:: SUPPLIED MATERIAL ::
=== Begin Enclosure ===
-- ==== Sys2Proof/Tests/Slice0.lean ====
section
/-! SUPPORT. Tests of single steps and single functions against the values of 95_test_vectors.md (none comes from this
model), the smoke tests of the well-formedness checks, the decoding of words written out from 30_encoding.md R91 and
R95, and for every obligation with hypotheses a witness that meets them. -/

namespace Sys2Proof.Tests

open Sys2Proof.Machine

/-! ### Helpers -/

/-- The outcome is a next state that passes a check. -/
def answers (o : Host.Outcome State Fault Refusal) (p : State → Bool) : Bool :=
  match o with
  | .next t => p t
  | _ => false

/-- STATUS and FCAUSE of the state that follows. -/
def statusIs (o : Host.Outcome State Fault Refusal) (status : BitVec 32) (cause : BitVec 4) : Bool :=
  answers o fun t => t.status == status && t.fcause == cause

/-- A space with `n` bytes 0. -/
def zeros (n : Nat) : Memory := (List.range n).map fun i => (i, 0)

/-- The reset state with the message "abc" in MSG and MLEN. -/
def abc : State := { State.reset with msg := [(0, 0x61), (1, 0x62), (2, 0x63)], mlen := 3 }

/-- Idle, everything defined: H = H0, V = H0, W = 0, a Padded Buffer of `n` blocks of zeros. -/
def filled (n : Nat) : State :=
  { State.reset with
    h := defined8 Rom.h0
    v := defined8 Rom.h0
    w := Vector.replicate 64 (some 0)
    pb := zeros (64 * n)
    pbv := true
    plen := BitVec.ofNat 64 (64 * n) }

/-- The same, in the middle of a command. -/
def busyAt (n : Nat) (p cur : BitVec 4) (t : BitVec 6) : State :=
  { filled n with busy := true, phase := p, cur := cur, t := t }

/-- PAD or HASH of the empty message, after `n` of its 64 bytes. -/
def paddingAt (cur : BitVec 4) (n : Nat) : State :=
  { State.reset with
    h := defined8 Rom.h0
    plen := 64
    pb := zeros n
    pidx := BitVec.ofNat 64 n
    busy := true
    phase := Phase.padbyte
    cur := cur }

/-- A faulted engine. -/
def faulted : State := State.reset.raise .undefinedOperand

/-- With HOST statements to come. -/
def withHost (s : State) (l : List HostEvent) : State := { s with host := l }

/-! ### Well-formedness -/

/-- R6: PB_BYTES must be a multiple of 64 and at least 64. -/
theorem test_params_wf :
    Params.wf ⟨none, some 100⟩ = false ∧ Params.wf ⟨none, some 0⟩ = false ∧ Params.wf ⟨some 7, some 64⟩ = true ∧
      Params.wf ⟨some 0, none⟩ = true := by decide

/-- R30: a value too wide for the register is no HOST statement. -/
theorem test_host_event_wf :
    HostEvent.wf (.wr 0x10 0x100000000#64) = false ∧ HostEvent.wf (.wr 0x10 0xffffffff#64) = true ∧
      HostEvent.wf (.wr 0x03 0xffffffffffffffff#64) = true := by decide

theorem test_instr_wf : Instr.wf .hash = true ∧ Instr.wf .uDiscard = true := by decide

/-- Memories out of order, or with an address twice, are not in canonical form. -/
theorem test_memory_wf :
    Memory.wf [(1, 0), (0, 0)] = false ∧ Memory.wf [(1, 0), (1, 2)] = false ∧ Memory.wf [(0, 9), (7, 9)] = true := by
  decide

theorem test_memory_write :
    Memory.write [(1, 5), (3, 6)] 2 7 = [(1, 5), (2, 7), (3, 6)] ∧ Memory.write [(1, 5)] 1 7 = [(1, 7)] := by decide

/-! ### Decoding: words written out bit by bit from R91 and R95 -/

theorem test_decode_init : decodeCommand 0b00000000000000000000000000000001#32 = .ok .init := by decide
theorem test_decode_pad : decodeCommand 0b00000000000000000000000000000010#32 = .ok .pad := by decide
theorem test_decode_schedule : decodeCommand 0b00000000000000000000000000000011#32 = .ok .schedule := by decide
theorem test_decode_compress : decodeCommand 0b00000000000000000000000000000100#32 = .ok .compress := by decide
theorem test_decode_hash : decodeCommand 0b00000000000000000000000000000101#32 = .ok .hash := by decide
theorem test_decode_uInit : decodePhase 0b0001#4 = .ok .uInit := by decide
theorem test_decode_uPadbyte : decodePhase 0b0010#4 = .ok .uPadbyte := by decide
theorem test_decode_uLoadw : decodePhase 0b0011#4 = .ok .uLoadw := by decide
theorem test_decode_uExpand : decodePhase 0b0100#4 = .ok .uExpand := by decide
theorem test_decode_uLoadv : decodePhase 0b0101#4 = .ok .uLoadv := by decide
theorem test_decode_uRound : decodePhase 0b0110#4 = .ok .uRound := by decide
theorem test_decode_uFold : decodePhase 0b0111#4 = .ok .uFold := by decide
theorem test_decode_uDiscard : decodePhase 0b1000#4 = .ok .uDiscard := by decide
=== End Enclosure ===
:: WHAT YOU HAVE TO DO ::
Looking through the records, copy out every line in which the word "BitVec" is found.

:: EXERCISE ANSWER ::
def statusIs (o : Host.Outcome State Fault Refusal) (status : BitVec 32) (cause : BitVec 4) : Bool :=
    plen := BitVec.ofNat 64 (64 * n) }
def busyAt (n : Nat) (p cur : BitVec 4) (t : BitVec 6) : State :=
def paddingAt (cur : BitVec 4) (n : Nat) : State :=
    pidx := BitVec.ofNat 64 n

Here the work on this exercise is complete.